Diamond voted for the budget cuts, contained in Ordinance 2025-0504, saying the committee’s reductions made it the closest he had seen to an acceptable budget during his time on Council. In addtion to the cuts related to the millage rate measures, Council reduced approxminately $14 million more in Deegan’s proposed spending.
Pittman said she voted in favor of Ordinance 2025-0504 because she felt her one vote wouldn’t have made a difference and instead would turn her focus to discussion by the full Council in coming weeks.
Advocates for a millage rate reduction cited a need to restrict growth of government and while offering taxpayers savings at a time of rising inflation and costs of consumer goods and services.
They argue that the Finance Committee’s proposed reductions in Deegan’s budget keep funding levels for social service programs in line with the approved amounts in the 2024-25 version.
Budget up $110 million
Deegan’s budget for the city’s upcoming fiscal year, which begins Oct. 1, is about $110 million over the approved budget for the current year. Much of the new funding came from a $40 million, one-time contribution from city utility JEA, which provides a portion of its revenue to the city annually, and property tax revenue that came in $40 million over projections.
Deegan said most of the new funding would be applied to satisfy compensation increases for police and firefighters, which were supported both by her office and Council.
“We are flowing with money,” Finance Committee Chair Raul Arias said.
“The problem is that we’re investing these dollars into programs sometimes that hinder us and put us in a corner where we have no choice but to fund them again.”
The committee’s recommended cuts came most notably to affordable housing, health care and nutrition assistance programs.
“You can’t cut your way to a greater city. I don’t see waste,” said Council member Matt Carlucci, who sat in on the Finance Committee meeting as a nonmember.
“In the big scheme of things, we’ve got to plan for the long haul, and we’re not doing it here. We’ve got to learn to invest in our city, and to become a great city,we have to invest.”
His comments drew a response from Arias.
“(With) the same compassion that we have to look out for our seniors and our most vulnerable citizens, we also have to look out for property owners, too, which are also seniors and vulnerable citizens,” he said.

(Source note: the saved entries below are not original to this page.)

@[simp] theorem State.setFn_pending (s : State) (f : Nat) (x : FuncSt) : (s.setFn f x).pending = s.pending := by cases s; rfl
@[simp] theorem State.setFn_regs (s : State) (f : Nat) (x : FuncSt) : (s.setFn f x).regs = s.regs := by cases s; rfl
@[simp] theorem State.setFn_draws (s : State) (f : Nat) (x : FuncSt) : (s.setFn f x).draws = s.draws := by cases s; rfl
@[simp] theorem State.setFn_out (s : State) (f : Nat) (x : FuncSt) : (s.setFn f x).out = s.out := by cases s; rfl
@[simp] theorem State.setFn_hold (s : State) (f : Nat) (x : FuncSt) : (s.setFn f x).hold = s.hold := by cases s; rfl
@[simp] theorem State.setFn_written (s : State) (f : Nat) (x : FuncSt) : (s.setFn f x).written = s.written := by cases s; rfl
@[simp] theorem State.setFn_pmcIn (s : State) (f : Nat) (x : FuncSt) : (s.setFn f x).pmcIn = s.pmcIn := by cases s; rfl
@[simp] theorem State.setFn_die (s : State) (f : Nat) (x : FuncSt) : (s.setFn f x).die = s.die := by cases s; rfl
@[simp] theorem State.setFn_time (s : State) (f : Nat) (x : FuncSt) : (s.setFn f x).time = s.time := by cases s; rfl
@[simp] theorem State.setFn_rings (s : State) (f : Nat) (x : FuncSt) : (s.setFn f x).rings = s.rings := by cases s; rfl
@[simp] theorem State.setFn_evLost (s : State) (f : Nat) (x : FuncSt) : (s.setFn f x).evLost = s.evLost := by cases s; rfl
@[simp] theorem State.setFn_ram (s : State) (f : Nat) (x : FuncSt) : (s.setFn f x).ram = s.ram := by cases s; rfl
@[simp] theorem State.setFn_tab (s : State) (f : Nat) (x : FuncSt) : (s.setFn f x).tab = s.tab := by cases s; rfl
@[simp] theorem State.setFn_lrn (s : State) (f : Nat) (x : FuncSt) : (s.setFn f x).lrn = s.lrn := by cases s; rfl
@[simp] theorem State.setFn_acl (s : State) (f : Nat) (x : FuncSt) : (s.setFn f x).acl = s.acl := by cases s; rfl
@[simp] theorem State.setFn_pat (s : State) (f : Nat) (x : FuncSt) : (s.setFn f x).pat = s.pat := by cases s; rfl
@[simp] theorem State.setFn_icr (s : State) (f : Nat) (x : FuncSt) : (s.setFn f x).icr = s.icr := by cases s; rfl
@[simp] theorem State.setFn_ing (s : State) (f : Nat) (x : FuncSt) : (s.setFn f x).ing = s.ing := by cases s; rfl
@[simp] theorem State.setFn_port (s : State) (f : Nat) (x : FuncSt) : (s.setFn f x).port = s.port := by cases s; rfl
@[simp] theorem State.setFn_otn (s : State) (f : Nat) (x : FuncSt) : (s.setFn f x).otn = s.otn := by cases s; rfl
@[simp] theorem State.setFn_fab (s : State) (f : Nat) (x : FuncSt) : (s.setFn f x).fab = s.fab := by cases s; rfl
@[simp] theorem State.setFn_tm (s : State) (f : Nat) (x : FuncSt) : (s.setFn f x).tm = s.tm := by cases s; rfl
@[simp] theorem State.setFn_sch (s : State) (f : Nat) (x : FuncSt) : (s.setFn f x).sch = s.sch := by cases s; rfl
@[simp] theorem State.setFn_eg (s : State) (f : Nat) (x : FuncSt) : (s.setFn f x).eg = s.eg := by cases s; rfl
@[simp] theorem State.setFn_mem (s : State) (f : Nat) (x : FuncSt) : (s.setFn f x).mem = s.mem := by cases s; rfl
@[simp] theorem State.setFn_turnIn (s : State) (f : Nat) (x : FuncSt) : (s.setFn f x).turnIn = s.turnIn := by cases s; rfl
@[simp] theorem State.setFn_turnOut (s : State) (f : Nat) (x : FuncSt) : (s.setFn f x).turnOut = s.turnOut := by cases s; rfl
@[simp] theorem State.setFn_harts (s : State) (f : Nat) (x : FuncSt) : (s.setFn f x).harts = s.harts := by cases s; rfl
@[simp] theorem State.setFn_kvc (s : State) (f : Nat) (x : FuncSt) : (s.setFn f x).kvc = s.kvc := by cases s; rfl
@[simp] theorem State.setFn_boot (s : State) (f : Nat) (x : FuncSt) : (s.setFn f x).boot = s.boot := by cases s; rfl
@[simp] theorem State.setFn_otp (s : State) (f : Nat) (x : FuncSt) : (s.setFn f x).otp = s.otp := by cases s; rfl
@[simp] theorem State.setFn_cyc (s : State) (f : Nat) (x : FuncSt) : (s.setFn f x).cyc = s.cyc := by cases s; rfl
@[simp] theorem State.setFn_tru (s : State) (f : Nat) (x : FuncSt) : (s.setFn f x).tru = s.tru := by cases s; rfl
@[simp] theorem State.setFn_pmc (s : State) (f : Nat) (x : FuncSt) : (s.setFn f x).pmc = s.pmc := by cases s; rfl
@[simp] theorem State.setFn_tdm (s : State) (f : Nat) (x : FuncSt) : (s.setFn f x).tdm = s.tdm := by cases s; rfl
@[simp] theorem State.setFn_thm (s : State) (f : Nat) (x : FuncSt) : (s.setFn f x).thm = s.thm := by cases s; rfl
@[simp] theorem State.setFn_aon (s : State) (f : Nat) (x : FuncSt) : (s.setFn f x).aon = s.aon := by cases s; rfl
@[simp] theorem State.setFn_led (s : State) (f : Nat) (x : FuncSt) : (s.setFn f x).led = s.led := by cases s; rfl

@[simp] theorem State.setRingState_pending (s : State) (g st : Nat) : (s.setRingState g st).pending = s.pending := by simp only [State.setRingState, State.setFld_pending]
@[simp] theorem State.setRingState_draws (s : State) (g st : Nat) : (s.setRingState g st).draws = s.draws := by simp only [State.setRingState, State.setFld_draws]
@[simp] theorem State.setRingState_out (s : State) (g st : Nat) : (s.setRingState g st).out = s.out := by simp only [State.setRingState, State.setFld_out]
@[simp] theorem State.setRingState_hold (s : State) (g st : Nat) : (s.setRingState g st).hold = s.hold := by simp only [State.setRingState, State.setFld_hold]
@[simp] theorem State.setRingState_written (s : State) (g st : Nat) : (s.setRingState g st).written = s.written := by simp only [State.setRingState, State.setFld_written]
@[simp] theorem State.setRingState_pmcIn (s : State) (g st : Nat) : (s.setRingState g st).pmcIn = s.pmcIn := by simp only [State.setRingState, State.setFld_pmcIn]
@[simp] theorem State.setRingState_die (s : State) (g st : Nat) : (s.setRingState g st).die = s.die := by simp only [State.setRingState, State.setFld_die]
@[simp] theorem State.setRingState_time (s : State) (g st : Nat) : (s.setRingState g st).time = s.time := by simp only [State.setRingState, State.setFld_time]
@[simp] theorem State.setRingState_hif (s : State) (g st : Nat) : (s.setRingState g st).hif = s.hif := by simp only [State.setRingState, State.setFld_hif]
@[simp] theorem State.setRingState_rings (s : State) (g st : Nat) : (s.setRingState g st).rings = s.rings := by simp only [State.setRingState, State.setFld_rings]
@[simp] theorem State.setRingState_evLost (s : State) (g st : Nat) : (s.setRingState g st).evLost = s.evLost := by simp only [State.setRingState, State.setFld_evLost]
@[simp] theorem State.setRingState_ram (s : State) (g st : Nat) : (s.setRingState g st).ram = s.ram := by simp only [State.setRingState, State.setFld_ram]
@[simp] theorem State.setRingState_tab (s : State) (g st : Nat) : (s.setRingState g st).tab = s.tab := by simp only [State.setRingState, State.setFld_tab]
@[simp] theorem State.setRingState_lrn (s : State) (g st : Nat) : (s.setRingState g st).lrn = s.lrn := by simp only [State.setRingState, State.setFld_lrn]
@[simp] theorem State.setRingState_acl (s : State) (g st : Nat) : (s.setRingState g st).acl = s.acl := by simp only [State.setRingState, State.setFld_acl]
@[simp] theorem State.setRingState_pat (s : State) (g st : Nat) : (s.setRingState g st).pat = s.pat := by simp only [State.setRingState, State.setFld_pat]
@[simp] theorem State.setRingState_icr (s : State) (g st : Nat) : (s.setRingState g st).icr = s.icr := by simp only [State.setRingState, State.setFld_icr]
@[simp] theorem State.setRingState_ing (s : State) (g st : Nat) : (s.setRingState g st).ing = s.ing := by simp only [State.setRingState, State.setFld_ing]
@[simp] theorem State.setRingState_port (s : State) (g st : Nat) : (s.setRingState g st).port = s.port := by simp only [State.setRingState, State.setFld_port]
@[simp] theorem State.setRingState_otn (s : State) (g st : Nat) : (s.setRingState g st).otn = s.otn := by simp only [State.setRingState, State.setFld_otn]
@[simp] theorem State.setRingState_fab (s : State) (g st : Nat) : (s.setRingState g st).fab = s.fab := by simp only [State.setRingState, State.setFld_fab]
@[simp] theorem State.setRingState_tm (s : State) (g st : Nat) : (s.setRingState g st).tm = s.tm := by simp only [State.setRingState, State.setFld_tm]
@[simp] theorem State.setRingState_sch (s : State) (g st : Nat) : (s.setRingState g st).sch = s.sch := by simp only [State.setRingState, State.setFld_sch]
@[simp] theorem State.setRingState_eg (s : State) (g st : Nat) : (s.setRingState g st).eg = s.eg := by simp only [State.setRingState, State.setFld_eg]
@[simp] theorem State.setRingState_mem (s : State) (g st : Nat) : (s.setRingState g st).mem = s.mem := by simp only [State.setRingState, State.setFld_mem]
@[simp] theorem State.setRingState_turnIn (s : State) (g st : Nat) : (s.setRingState g st).turnIn = s.turnIn := by simp only [State.setRingState, State.setFld_turnIn]
@[simp] theorem State.setRingState_turnOut (s : State) (g st : Nat) : (s.setRingState g st).turnOut = s.turnOut := by simp only [State.setRingState, State.setFld_turnOut]
@[simp] theorem State.setRingState_harts (s : State) (g st : Nat) : (s.setRingState g st).harts = s.harts := by simp only [State.setRingState, State.setFld_harts]
@[simp] theorem State.setRingState_kvc (s : State) (g st : Nat) : (s.setRingState g st).kvc = s.kvc := by simp only [State.setRingState, State.setFld_kvc]
@[simp] theorem State.setRingState_boot (s : State) (g st : Nat) : (s.setRingState g st).boot = s.boot := by simp only [State.setRingState, State.setFld_boot]
@[simp] theorem State.setRingState_otp (s : State) (g st : Nat) : (s.setRingState g st).otp = s.otp := by simp only [State.setRingState, State.setFld_otp]
@[simp] theorem State.setRingState_cyc (s : State) (g st : Nat) : (s.setRingState g st).cyc = s.cyc := by simp only [State.setRingState, State.setFld_cyc]
@[simp] theorem State.setRingState_tru (s : State) (g st : Nat) : (s.setRingState g st).tru = s.tru := by simp only [State.setRingState, State.setFld_tru]
@[simp] theorem State.setRingState_pmc (s : State) (g st : Nat) : (s.setRingState g st).pmc = s.pmc := by simp only [State.setRingState, State.setFld_pmc]
@[simp] theorem State.setRingState_tdm (s : State) (g st : Nat) : (s.setRingState g st).tdm = s.tdm := by simp only [State.setRingState, State.setFld_tdm]
@[simp] theorem State.setRingState_thm (s : State) (g st : Nat) : (s.setRingState g st).thm = s.thm := by simp only [State.setRingState, State.setFld_thm]
@[simp] theorem State.setRingState_aon (s : State) (g st : Nat) : (s.setRingState g st).aon = s.aon := by simp only [State.setRingState, State.setFld_aon]
@[simp] theorem State.setRingState_led (s : State) (g st : Nat) : (s.setRingState g st).led = s.led := by simp only [State.setRingState, State.setFld_led]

Deegan has denounced the cuts as a political effort by Council members interested in seeking office outside of the City Council.
Council Vice President Nick Howland said those who stood against millage rate cuts were out of touch with working families, to whom every dollar counts.
Council member Rahman Johnson told Howland he was incorrect in thinking that the property tax rate reduction would help families more than the programs at risk of funding reductions.
‘A Chick-fil-A combo and milkshake’
Four Jacksonville residents spoke against the millage cut during the Finance Committee hearing. None spoke in favor of the rate cut.
“The one-eighth millage reduction amounts to a Chick-fil-A combo and milkshake once a year for me. I readily give that up for the social programs,” Vanessa Cullins Hopkins said.
“I’m a senior. I pay property taxes on several properties, and I readily give up that one-eighth millage decrease.”
Council members who have publicly said they will vote to reduce the millage rate are Carrico, Howland, Arias, Joe Carlucci, Terrance Freeman, Mike Gay, Will Lahnen, Chris Miller and Ron Salem. Diamond said he would support the cut if proponents need a 10th vote.
To block the millage rate cut, opponents would have to win back at least one of those votes.
The full Council’s budget meeting will start earlier this year, kicking off at 3 p.m. on Sept. 23 to account for the expected length of the meeting. A balanced budget must be passed by the start of the next fiscal year Oct. 1.